Although my comments here have been critical of the anti-testing and anti-gap arguments, I agree with the general concern around how we discuss and interpret achievement gaps. I wouldn’t say that standardized testing is solely to blame, but I do question the utility in spending so much time measuring and reporting on achievement differences by student groups, especially when we know that these differences mostly reflect access and opportunity gaps.

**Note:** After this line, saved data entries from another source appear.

/-! ### RESET CHANNEL (R73, R96, R114) -/

/-- The records of a channel that RESET CHANNEL frees (R96). -/
def State.resets (c : Port) (s : State) (i : RecIx) : Bool := (s.record i).channel == c && freedByReset (s.record i).st

/-- The job queue without the jobs of some records; the job in progress stays, marked withdrawn (R114). -/
def BrowseUnit.without (gone : RecIx → Bool) (b : BrowseUnit) : List Job :=
  match b.coder, b.jobs with
  | .coding _, j :: rest =>
    (if gone j.record = true then { j with withdrawn := true } else j) ::
      rest.filter fun x => x.withdrawn || !gone x.record
  | _, js => js.filter fun x => x.withdrawn || !gone x.record

/-- The segment table with some records cleared (R78). -/
def State.clearedRecords (gone : List RecIx) (s : State) : Vector Record 64 :=
  Vector.ofFn fun i => if i ∈ gone then Record.cleared else s.record i

/-- The pages of some records, in the order in which freeing them returns the pages (R79). -/
def State.pagesOf (gone : List RecIx) (s : State) : List Nat :=
  gone.flatMap fun i => (s.record i).essPages ++ (s.record i).brwPages

/-- The state with some records freed, in the order of a list of records, and their jobs withdrawn. -/
def State.freeAll (gone : List RecIx) (s : State) : State :=
  { s with
    pool := { s.pool with records := s.clearedRecords gone, free := s.pool.free ++ s.pagesOf gone }
    browse := { s.browse with jobs := s.browse.without fun i => decide (i ∈ gone) } }

theorem State.freeAll_record (gone : List RecIx) (i : RecIx) :
    (s.freeAll gone).record i = if i ∈ gone then Record.cleared else s.record i := by
  simp [State.record, State.freeAll, State.clearedRecords, Vector.get_eq_getElem]

theorem State.pagesOf_snoc (gone : List RecIx) (i : RecIx) :
    s.pagesOf (gone ++ [i]) = s.pagesOf gone ++ ((s.record i).essPages ++ (s.record i).brwPages) := by
  simp only [State.pagesOf, List.flatMap_append, List.flatMap_singleton]

theorem State.clearedRecords_nil : s.clearedRecords [] = s.pool.records := by
  apply Vector.ext
  intro k h
  simp [State.clearedRecords, State.record, Vector.get_eq_getElem]

theorem State.clearedRecords_snoc (gone : List RecIx) (i : RecIx) :
    (s.clearedRecords gone).set i Record.cleared = s.clearedRecords (gone ++ [i]) := by
  apply Vector.ext
  intro k h
  simp only [State.clearedRecords, Vector.getElem_set, Vector.getElem_ofFn, List.mem_append, List.mem_singleton]
  by_cases same : (i : Nat) = k
  · simp [same, Fin.ext_iff]
  · simp [same, Fin.ext_iff, Ne.symm same]

theorem BrowseUnit.without_none (b : BrowseUnit) : b.without (fun _ => false) = b.jobs := by
  unfold BrowseUnit.without
  split
  · rename_i jobs
    simp [jobs]
  · simp

/-- Withdrawing the jobs of one more record. -/
theorem withdrawJobs_without (gone : RecIx → Bool) (i : RecIx) (b : BrowseUnit) :
    withdrawJobs i { b with jobs := b.without gone } = b.without fun k => gone k || k == i := by
  have both : ∀ js : List Job, (js.filter fun x => x.withdrawn || !gone x.record).filter (fun x => !x.pendingFor i) =
      js.filter fun x => x.withdrawn || !(gone x.record || x.record == i) := by
    intro js
    rw [List.filter_filter]
    congr 1
    funext x
    cases withdrawn : x.withdrawn <;> simp [Job.pendingFor, withdrawn, Bool.and_comm]
  obtain ⟨jobs, coder⟩ := b
  cases coder with
  | idle => exact both jobs
  | coding q =>
    cases jobs with
    | nil => rfl
    | cons j rest =>
      have head : (if Job.pendingFor i (if gone j.record = true then { j with withdrawn := true } else j) = true then
            { (if gone j.record = true then { j with withdrawn := true } else j) with withdrawn := true }
          else if gone j.record = true then { j with withdrawn := true } else j) =
          if (gone j.record || j.record == i) = true then { j with withdrawn := true } else j := by
        obtain ⟨channel, record, entry, offset, length, withdrawn⟩ := j
        by_cases already : gone record = true
        · simp [already, Job.pendingFor]
        · cases withdrawn <;> simp [already, Job.pendingFor]
      simp only [BrowseUnit.without, withdrawJobs, both, head]

theorem State.freeAll_nil : s.freeAll [] = s := by
  simp only [State.freeAll, State.clearedRecords_nil, State.pagesOf, List.not_mem_nil, decide_false,
    BrowseUnit.without_none, List.flatMap_nil, List.append_nil]

theorem State.withdraw_freeRecord (i : RecIx) : (s.withdraw i).freeRecord i =
    { s with
      pool :=
        { s.pool with
          records := s.pool.records.set i Record.cleared
          free := s.pool.free ++ (s.record i).essPages ++ (s.record i).brwPages }
      browse := { s.browse with jobs := withdrawJobs i s.browse } } := rfl

/-- One more record that is not freed yet. -/
theorem State.freeAll_snoc (gone : List RecIx) (i : RecIx) (new : i ∉ gone) :
    ((s.freeAll gone).withdraw i).freeRecord i = s.freeAll (gone ++ [i]) := by
  have standing : (s.freeAll gone).record i = s.record i := by rw [State.freeAll_record, if_neg new]
  have jobs : (fun k => decide (k ∈ gone) || k == i) = fun k => decide (k ∈ gone ++ [i]) := by
    funext k
    simp only [List.mem_append, List.mem_singleton, Bool.decide_or, beq_eq_decide]
  rw [State.withdraw_freeRecord, standing]
  simp only [State.freeAll, State.clearedRecords_snoc, State.pagesOf_snoc, withdrawJobs_without, jobs, List.append_assoc]

/-- RESET CHANNEL frees the records of its channel in index order (R96). -/
theorem State.resetRecords_eq (c : Port) (l : List RecIx) (once : l.Nodup) :
    l.foldl (State.resetRecord c) s = s.freeAll (l.filter (s.resets c)) := by
  induction l using List.reverseRecOn with
  | nil => exact s.freeAll_nil.symm
  | append_singleton l i ih =>
    obtain ⟨init, _, apart⟩ := List.nodup_append'.1 once
    have new : i ∉ l.filter (s.resets c) := fun h =>
      apart (List.mem_filter.1 h).1 (List.mem_singleton_self i)
    rw [List.foldl_append, ih init, List.foldl_cons, List.foldl_nil, List.filter_append, State.resetRecord,
      State.freeAll_record, if_neg new]
    by_cases mine : s.resets c i = true
    · rw [if_pos (by simpa [State.resets] using mine), State.freeAll_snoc _ _ _ new]
      simp [mine]
    · rw [if_neg (by simpa [State.resets] using mine)]
      simp [mine]

/-- A channel as RESET CHANNEL closes it: CLOSED and IDLE with no fault mark and no cue (R30, R51, R73). -/
def Channel.closedByReset (x : Channel) : Channel :=
  { port := { x.port.close with faultMark := false }, sync := x.sync.seek
    take := { x.take.toIdle with cueEmpty := false }, sel := x.sel }

theorem State.closedByReset_eq (c : Port) :
    ((s.closeChannel c).onPort c fun p => { p with faultMark := false }).onTake c (fun t => { t with cueEmpty := false }) =
      s.setChan c (s.chan c).closedByReset := by
  rw [State.closeChannel_eq]
  simp only [State.onPort, State.onTake, State.chan_setChan_same, State.setChan_setChan, Channel.closedByReset]

theorem freedByReset_eq (st : RecState) :
    freedByReset st = (st == .opened || st == .closing || st == .deciding || st == .held) := by cases st <;> rfl

/-- A command to this station that brings its payload acts and is answered (R175, R176). -/
theorem State.command_of_station (kind : Byte) (need : Nat) (viaFeed viaAll : Bool) (channel : Byte)
    (act : State → Taken) (m : Heard) (v : BitVec 16) (accepted : s.accepts m = true) (target : m.target = .station v)
    (enough : need ≤ m.payload.length) :
    s.command kind need viaFeed viaAll channel act m =
      (act s).state.reply m.sender (act s).code (act s).adjusted channel kind := by
  simp only [State.command, accepted, target, if_true, if_neg (Nat.not_lt.mpr enough)]

/-- All the records that pass a test are freed. -/
theorem State.freeAll_filter (p : RecIx → Bool) : s.freeAll (allRecs.filter p) =
    { s with
      pool :=
        { s.pool with
          records := Vector.ofFn fun i => if p i = true then Record.cleared else s.record i
          free := s.pool.free ++ (allRecs.filter p).flatMap fun i => (s.record i).essPages ++ (s.record i).brwPages }
      browse := { s.browse with jobs := s.browse.without p } } := by
  simp only [State.freeAll, State.clearedRecords, State.pagesOf, List.mem_filter, mem_allRecs, true_and,
    Bool.decide_eq_true]

/-- What RESET CHANNEL leaves, before its REPLY (R73). -/
theorem State.resetChannelCommand_eq (c : Port) : s.resetChannelCommand c =
    (((s.setChan c (s.chan c).closedByReset).freeAll (allRecs.filter (s.resets c))).retally c).done := by
  have resets : (s.setChan c (s.chan c).closedByReset).resets c = s.resets c := funext fun i => by
    rw [State.resets, State.setChan_record, State.resets]
  rw [State.resetChannelCommand, State.closedByReset_eq, State.resetRecords_eq _ c allRecs (List.nodup_finRange 64),
    resets]

theorem exec_resetChannel (m : Heard) : exec (.resetChannel m) s = .next (s.hearResetChannel m) := rfl

/-- Settles O26: the channel is closed, its records are freed one by one, and the tally is evaluated once. -/
theorem resetChannelFreesItsRecords : Obligations.ResetChannelFreesItsRecords := by
  unfold Obligations.ResetChannelFreesItsRecords
  constructor
  · intro s m v c accepted target nonempty port
    dsimp only
    rw [exec_resetChannel, State.hearResetChannel,
      s.command_of_station _ 1 _ _ _ _ m v accepted target (List.length_pos_iff.2 nonempty), port, State.onChannel,
      s.resetChannelCommand_eq c]
    have mine : ∀ i, ((s.record i).channel == c && ((s.record i).st == .opened || (s.record i).st == .closing ||
        (s.record i).st == .deciding || (s.record i).st == .held)) = s.resets c i := fun i => by
      rw [State.resets, freedByReset_eq]
    simp only [mine, State.freeAll_filter, State.setChan_record]
    rfl
  · intro s m v accepted target nonempty above
    rw [exec_resetChannel, State.hearResetChannel,
      s.command_of_station _ 1 _ _ _ _ m v accepted target (List.length_pos_iff.2 nonempty), above]
    rfl

/-! ### The reset state -/

theorem State.reset_record (i : RecIx) : State.reset.record i = Record.cleared := State.assertReset_record State.reset i
theorem State.reset_tag (k : TagIx) : State.reset.tag k = .free := State.assertReset_tag State.reset k
theorem State.reset_chan (c : Port) : State.reset.chan c = Channel.reset builtInConfiguration.params :=
  State.assertReset_chan State.reset c

theorem damageKept_reset : DamageKept State.reset := fun i => by
  rw [State.reset_record]
  rfl

theorem transmitQueueOrdered_reset : TransmitQueueOrdered State.reset :=
  ⟨Nat.zero_le _, List.Pairwise.nil, fun _ h => absurd h List.not_mem_nil⟩

theorem portsFollowChannels_reset : PortsFollowChannels State.reset := fun c => by
  rw [State.reset_chan]
  decide

theorem selectorsInRange_reset : SelectorsInRange State.reset := by
  refine (selectorsInRange_iff _).2 ⟨fun c => ?_, fun _ => State.reset.assertReset_asleep⟩
  rw [State.reset_chan]
  exact ⟨by decide, by decide⟩

/-- All pages stand on the free list, each once, and no record holds any. -/
theorem eachPageOnce_reset : EachPageOnce State.reset := fun p => by
  have free : State.reset.pool.free = List.range' 0 16384 := rfl
  simp only [pageCount, State.reset_record, free, Record.cleared, List.count_nil, Nat.add_zero,
    Finset.sum_const_zero]
  rw [(List.nodup_range' (s := 0) (n := 16384)).count]
  simp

The pandemic has only heightened these concerns.

Returning to the question in the title of this post, is the academic achievement gap a racist idea, I would say, yes, sometimes. Gaps can be misinterpreted in racist ways as being heritable and immutable. To the extent that documenting achievement gaps contributes to inequities, I would agree that the process itself can become a racist one.

That said, research indicates that we can document and address achievement gaps in productive ways, in which case valid measurement is essential. As you might guess, I would aim for better testing instead of zero testing, including measures that are less standardized and more individualized and culturally responsive. The challenge here will be convincing test developers and users that we can move away from norm-referenced score comparisons without losing valuable information.

I didn’t really get into achievement gap research here, outside of a narrow critique of standardized testing. If you’re looking for more, I recommend the articles by Linda Darling-Hammond and Prudence Carter linked above, as well as the NPR On Point series. There’s also this 2006 article by Gloria Ladson-Billings based on her presidential address to the American Educational Research Association. Amy Stuart Wells continues the discussion in her 2019 presidential address, on Youtube.